Gayr-i müslimler zimmî statüsüne geçince, bazı istisnaların dışında, Müslümanlara tanınan hakların bunlara da tanınması söz konusudur. Bir diğer ifadeyle, Müslümanlara uygulanan hukuk, onların inançları gereği istisna tutulan bazı hukukî hükümler dışında, aynı hukuk yani İslâm hukukudur. Devlet, Müslüman vatandaşlar ile gayr-i müslim vatandaşlar arasında fark gözetmek durumunda olsa da bu, istisnaî olmakta ve genel kaideyi bozmamaktadır. “Bize tanınan haklar onlara da tanınır; bize yüklenen ödevler onlara da yüklenir” manâsında bir hadis de nakledilmektedir. Müste'menler de hak ve ödevler bakımından zımmîler gibidirler. Aralarındaki fark, bunların İslâm ülkesinde sadece geçici ikâmet hakkına sahip olmalarıdır. Devamlı ikâmet nimetinin külfetleri bunlara yüklenmez. Özel hukuk açısından zimmîler, şahıs, aile ve miras hukukuna ait bazı müesseseler dışında tamamen Müslümanlar gibidirler. Yani akideye dayanmayan hükümlerde Müslümanlarla eşittirler. Akideye dayanan hükümlerde ise, kendi dinlerinin hükümlerine tabidirler. Müste'menler de ikâmet müddetince bu haklar konusunda zimmîler gibidirler. Ancak devlet ve ülke menfaati açısından bazı sınırlamalar söz konusudur. Silah ve savaş malzemesi ihrâcı müste'menlere bu sebeple yasaklanmıştır. Hem zımmîler ve hem de müste'menler, İslâm ülkesinde, menkul ve gayrimenkul mülkiyet hakkına da sahiptirler. Bu hak, ancak kamu yararı sebebiyle kısıtlanabilir. Zimmîler, mâlî tasarruflar açısından İslâm ülkesinde Müslümanlar gibi, İslâm Hukukuna tabidirler. Mu’amelât konusunda dinlerinden ve inançlarından gelen önemli bir fark bulunmadığı için istisnaî hükümler de oldukça azdır. İslâm ülkesinde gayr-i müslimlerin şarap ve domuz üzerinde malî tasarrufta bulunabilmeleri; gayr-i müslime ait şarap ve domuzu telef yahut gasb edenin tazminata mahkûm edilmesi ve gayr-i müslimlerin bir gayr-i menkûlü mabed olarak kiralayamaması bu istisnaların en önemlilerini teşkil eder. Müste'menler de malî konularda, bazı küçük istisnaların dışında zimmîler gibidirler.
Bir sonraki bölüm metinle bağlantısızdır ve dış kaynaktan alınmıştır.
-- ==== Sys2Proof/Machine/Control.lean ====
section
/-! DEFINITION. Control transfer and halting instructions (spec/43_control.md R232 to R237). -/

namespace Sys2Proof.Machine

/-- PC: Push(zext_256(pc0)), the offset of this instruction's own opcode byte (R232). -/
def execPc (s : State) : Host.Outcome State Fault Refusal := runHandler 1 (pushNat s.pc) s

/-- if not JumpValid(t): raise InvalidJumpDestination; pc <- t (R233). -/
def jumpTo (t : Word) (s : State) : Except FaultKind State :=
  if s.jumpValid t then .ok (s.setPc t.toNat) else .error .invalidJumpDestination

/-- t <- Pop(), then the jump (R233). -/
def jumpBody (s : State) : Except FaultKind State :=
  match s.pop with
  | .error k => .error k
  | .ok (t, s1) => jumpTo t s1

/-- JUMP (R233). -/
def execJump (s : State) : Host.Outcome State Fault Refusal := runHandler 1 jumpBody s

/-- t <- Pop(); c <- Pop(); the jump when c is not 0; the target is not checked otherwise (R234). -/
def jumpiBody (s : State) : Except FaultKind State :=
  match s.popTwo with
  | .error k => .error k
  | .ok (t, c, s1) => if conditionHolds c then jumpTo t s1 else .ok s1

/-- JUMPI (R234). -/
def execJumpi (s : State) : Host.Outcome State Fault Refusal := runHandler 1 jumpiBody s

/-- JUMPDEST: no operation (R235). -/
def execJumpdest (s : State) : Host.Outcome State Fault Refusal := runHandler 1 (fun s1 => .ok s1) s

/-- off <- Pop(); len <- Pop(); setReturnData(off, len) (R236). -/
def returnBody (s : State) : Except FaultKind State :=
  match s.popTwo with
  | .error k => .error k
  | .ok (off, len, s1) => s1.setReturnData off.toNat len.toNat

/-- RETURN (R236). -/
def execReturn (s : State) : Host.Outcome State Fault Refusal := runHandler 1 returnBody s

/-- STOP: halt normally with an empty return buffer (R237). -/
def execStop (s : State) : Host.Outcome State Fault Refusal := runHandler 1 (fun s1 => .ok s1.stop) s

/-- The synthetic STOP at or past the end of code: STOP's effect, "pc is not advanced" (R252, R237). -/
def execSyntheticStop (s : State) : Host.Outcome State Fault Refusal := runHandler 0 (fun s1 => .ok s1.stop) s

end Sys2Proof.Machine
end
Özetle, Osmanlı hukuk tarihinde kabul edilen Hanefi görüşüne göre, eşya, borçlar ve ticaret hukukunda gayr-i müslim teb'aya da şer'î hükümler uygulanır. Ancak onlara göre mal kabul edilen domuz ve şarap gibi şeylerin hukukî muamele konusu olabilmesi gibi istisnaî haller vardır. Aile hukukunda ise, isterlerse İslâm hukuk nizâmına, istemezlerse kendi hukuk nizâmlarına tabi olurlar. Nitekim 1917 tarihli Hukuk-ı Aile Kararnâmesi de bu görüşü benimsemiş ve bu kanun içinde, Müslümanlara ait maddeler yanında Hıristiyan ve Yahudilere ait hükümlere de yer verilmiştir. Bu, bir atıftan başka bir şey değildir.
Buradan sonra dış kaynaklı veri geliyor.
/-- PC (R232): it pushes the offset of its own opcode byte. Where that is 2^256 or more R8 gives zext_256 no value and the Word is free
(log entry 9). StackOverflow on a full stack. -/
def Obligations.PcInstruction : Prop :=
  Instr.pc.encode = [0x58] ∧
  ∀ s : State,
    (s.stack.length < 1024 →
      ∃ (w : Word) (d : Nat), exec .pc s = .next { s with stack := w :: s.stack, pc := s.pc + 1, freeDraws := d } ∧
        (s.pc < 2 ^ 256 → w.toNat = s.pc ∧ d = s.freeDraws)) ∧
    (s.stack.length = 1024 → ∃ t, exec .pc s = .next t ∧ s.FaultedFrom t .stackOverflow s.pc)

/-- JUMP (R233, R231): to a member of JDEST, compared at full width; any other target is InvalidJumpDestination; an empty stack is
StackUnderflow. -/
def Obligations.JumpInstruction : Prop :=
  Instr.jump.encode = [0x56] ∧
  ∀ s : State,
    (∀ (t : Word) (S : List Word), s.stack = t :: S →
      (t.toNat ∈ s.jdest → exec .jump s = .next { s with stack := S, pc := t.toNat }) ∧
      (t.toNat ∉ s.jdest → ∃ u, exec .jump s = .next u ∧ s.FaultedFrom u .invalidJumpDestination s.pc)) ∧
    (s.stack = [] → ∃ u, exec .jump s = .next u ∧ s.FaultedFrom u .stackUnderflow s.pc)

/-- JUMPI (R234): with the target on top and the condition below it, both are popped; a condition of 0 falls through and the target is
not checked; any other takes the jump, checked as JUMP's; fewer than two Words is StackUnderflow whatever the target. -/
def Obligations.JumpiInstruction : Prop :=
  Instr.jumpi.encode = [0x57] ∧
  ∀ s : State,
    (∀ (t c : Word) (S : List Word), s.stack = t :: c :: S →
      (c = 0 → exec .jumpi s = .next { s with stack := S, pc := s.pc + 1 }) ∧
      (c ≠ 0 → t.toNat ∈ s.jdest → exec .jumpi s = .next { s with stack := S, pc := t.toNat }) ∧
      (c ≠ 0 → t.toNat ∉ s.jdest → ∃ u, exec .jumpi s = .next u ∧ s.FaultedFrom u .invalidJumpDestination s.pc)) ∧
    (s.stack.length < 2 → ∃ u, exec .jumpi s = .next u ∧ s.FaultedFrom u .stackUnderflow s.pc)

/-- JUMPDEST changes nothing but pc (R235); STOP halts normally with an empty return buffer, and the synthetic STOP does so without
moving pc (R237, R252). -/
def Obligations.JumpdestAndStopInstructions : Prop :=
  Instr.jumpdest.encode = [0x5B] ∧ Instr.stop.encode = [0x00] ∧
  ∀ s : State, exec .jumpdest s = .next { s with pc := s.pc + 1 } ∧
    exec .stop s = .next { s with pc := s.pc + 1, status := .haltedNormal, ret := [] } ∧
    execSyntheticStop s = .next { s with status := .haltedNormal, ret := [] }

/-- RETURN (R236): with the offset on top and the length below it, the return buffer becomes that range of memory, bytes past MLEN 0,
memory grows by R52 and no byte of it changes, both Words are popped, and the run halts normally; a length of 0 grows nothing whatever
the offset; MemoryLimit past the capacity; StackUnderflow with fewer than two Words. -/
def Obligations.ReturnInstruction : Prop :=
  Instr.ret.encode = [0xF3] ∧
  ∀ s : State, s.mem.wf →
    (∀ (off len : Word) (S : List Word), s.stack = off :: len :: S →
      (len = 0 → exec .ret s = .next { s with stack := S, ret := [], status := .haltedNormal, pc := s.pc + 1 }) ∧
      (len ≠ 0 → off.toNat + len.toNat ≤ 2 ^ 256 →
        max (s.mem.len / 32) ((off.toNat + len.toNat + 31) / 32) * 32 ≤ s.memCapacity →
        ∃ r m, exec .ret s =
            .next { s with stack := S, mem := m, ret := r, status := .haltedNormal, pc := s.pc + 1 } ∧
          r.length = len.toNat ∧ (∀ j, j < len.toNat → r[j]? = some (s.mem.load8 (off.toNat + j))) ∧
          m.len = max (s.mem.len / 32) ((off.toNat + len.toNat + 31) / 32) * 32 ∧ m.wf ∧
          ∀ a, m.load8 a = s.mem.load8 a) ∧
      (len ≠ 0 → s.memCapacity < max (s.mem.len / 32) ((off.toNat + len.toNat + 31) / 32) * 32 →
        ∃ t, exec .ret s = .next t ∧ s.FaultedFrom t .memoryLimit s.pc)) ∧
    (s.stack.length < 2 → ∃ t, exec .ret s = .next t ∧ s.FaultedFrom t .stackUnderflow s.pc)

/-- A taken jump, a JUMP or a JUMPI whose condition is not 0, lands on a JUMPDEST below CODE_LEN, which executes next as a no-op
(R233, R234, R31). -/
def Obligations.TakenJumpLandsOnJumpdest : Prop :=
  ∀ s t : State, s.Inv →
    (exec .jump s = .next t ∨
      exec .jumpi s = .next t ∧ ∃ (target c : Word) (S : List Word), s.stack = target :: c :: S ∧ c ≠ 0) →
    t.NotFaulted →
    t.pc < t.code.length ∧ decodeAt t.code t.pc = .instr .jumpdest ∧
      exec .jumpdest t = .next { t with pc := t.pc + 1 }

/-- Every instruction but JUMP and JUMPI leaves pc at pc0 + 1 + its immediate bytes; JUMP leaves it at a member of JDEST, JUMPI at one
or at pc0 + 1 (R28, R238). -/
def Obligations.PcAdvancesOrJumps : Prop :=
  ∀ (i : Instr) (s t : State), exec i s = .next t → t.NotFaulted →
    (i ≠ .jump → i ≠ .jumpi → t.pc = s.pc + i.length) ∧
    (i = .jump → t.pc ∈ s.jdest) ∧ (i = .jumpi → t.pc = s.pc + 1 ∨ t.pc ∈ s.jdest)

/-- The frame of the status elements (R32 to R36): an instruction that completes writes neither the step counter nor the fault record,
only STOP and RETURN write the status and the return buffer, and JUMPDEST and STOP leave the stack alone (R23). -/
def Obligations.OnlyHaltingWritesStatus : Prop :=
  ∀ (i : Instr) (s t : State), exec i s = .next t → t.NotFaulted →
    t.steps = s.steps ∧ t.faultKind = s.faultKind ∧ t.faultPc = s.faultPc ∧ s.SameRun t ∧
    (i ≠ .stop → i ≠ .ret → t.status = s.status ∧ t.ret = s.ret) ∧
    (i = .stop ∨ i = .ret → t.status = .haltedNormal) ∧
    (i = .stop ∨ i = .jumpdest → t.stack = s.stack)

/-! ### Faults (spec/60_exceptions.md) -/

/-- Which instruction raises which fault (the "raised by" column of R270), always at pc0 (R273). InvalidStackIndex,
InvalidMemoryValue, InvalidOpcode and StepBudgetExceeded are raised by no instruction. The premise L ≤ 1024 is the invariant's. -/
def Obligations.InstructionFaultTable : Prop :=
  ∀ (i : Instr) (s t : State), s.NotFaulted → s.stack.length ≤ 1024 → exec i s = .next t → t.status = .haltedFault →
    t.faultPc = s.pc ∧ s.SameRun t ∧
    ((t.faultKind = .stackOverflow ∧ s.stack.length = 1024 ∧
        (i.immediate ≠ none ∨ i.dupNumber ≠ none ∨ i = .pc ∨ i = .msize)) ∨
      (t.faultKind = .stackUnderflow ∧
        (i.dupNumber ≠ none ∨ i.swapNumber ≠ none ∨
          i ∈ [.add, .mul, .sub, .mstore8, .jump, .jumpi, .ret])) ∨
      (t.faultKind = .invalidJumpDestination ∧ (i = .jump ∨ i = .jumpi)) ∨
      (t.faultKind = .memoryLimit ∧ (i = .mstore8 ∨ i = .ret)))

/-- R273: fault_pc is pc0 for every fault of decode or an instruction, and for StepBudgetExceeded the pc after the last executed
instruction. InvalidStackIndex and InvalidMemoryValue end no run (R270). -/
def Obligations.FaultPcOfEveryFault : Prop :=
  ∀ s t : State, step s = .next t → t.status = .haltedFault →
    (t.faultKind ≠ .stepBudgetExceeded → t.faultPc = s.pc) ∧
    (t.faultKind = .stepBudgetExceeded →
      ∃ i u, decodeAt s.code s.pc = .instr i ∧ exec i s = .next u ∧ u.status = .running ∧ t.faultPc = u.pc) ∧
    t.faultKind ≠ .invalidStackIndex ∧ t.faultKind ≠ .invalidMemoryValue
end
Cezaî hükümlerin yer bakımından tatbiki konusunda, İslâm hukukçuları farklı görüşler ileri sürmüşlerdir. İslâm Hukuku cihanşümûl bir hukuk sistemidir. Ancak uygulamada, bazı istisnalar bulunmakla birlikte İslâm ceza hukukunda tam mülkîlik sistemi esas alınmıştır. Ebu Yusuf ve diğer İslâm hukukçularının savunduğu bu görüşe göre, İslâm ülkesinde işlenen bütün suçlara, failinin dinine ve cinsiyetine bakılmaksızın İslâm ceza hukuku tatbik edilir. Dolayısıyla Müslümanlar, zimmîler ve müste'menler aynı cezaî hükümlere tabidirler. Bu genel kaidenin istisnaları elbette vardır. Genişletilmiş mülkîlik sistemini müdafaa eden Ebu Hanife ve İmam Muhammed'e göre ise, müste’mene sırf Allah hakkı olan zina, hırsızlık ve yol kesme gibi suçların hadleri uygulanmaz.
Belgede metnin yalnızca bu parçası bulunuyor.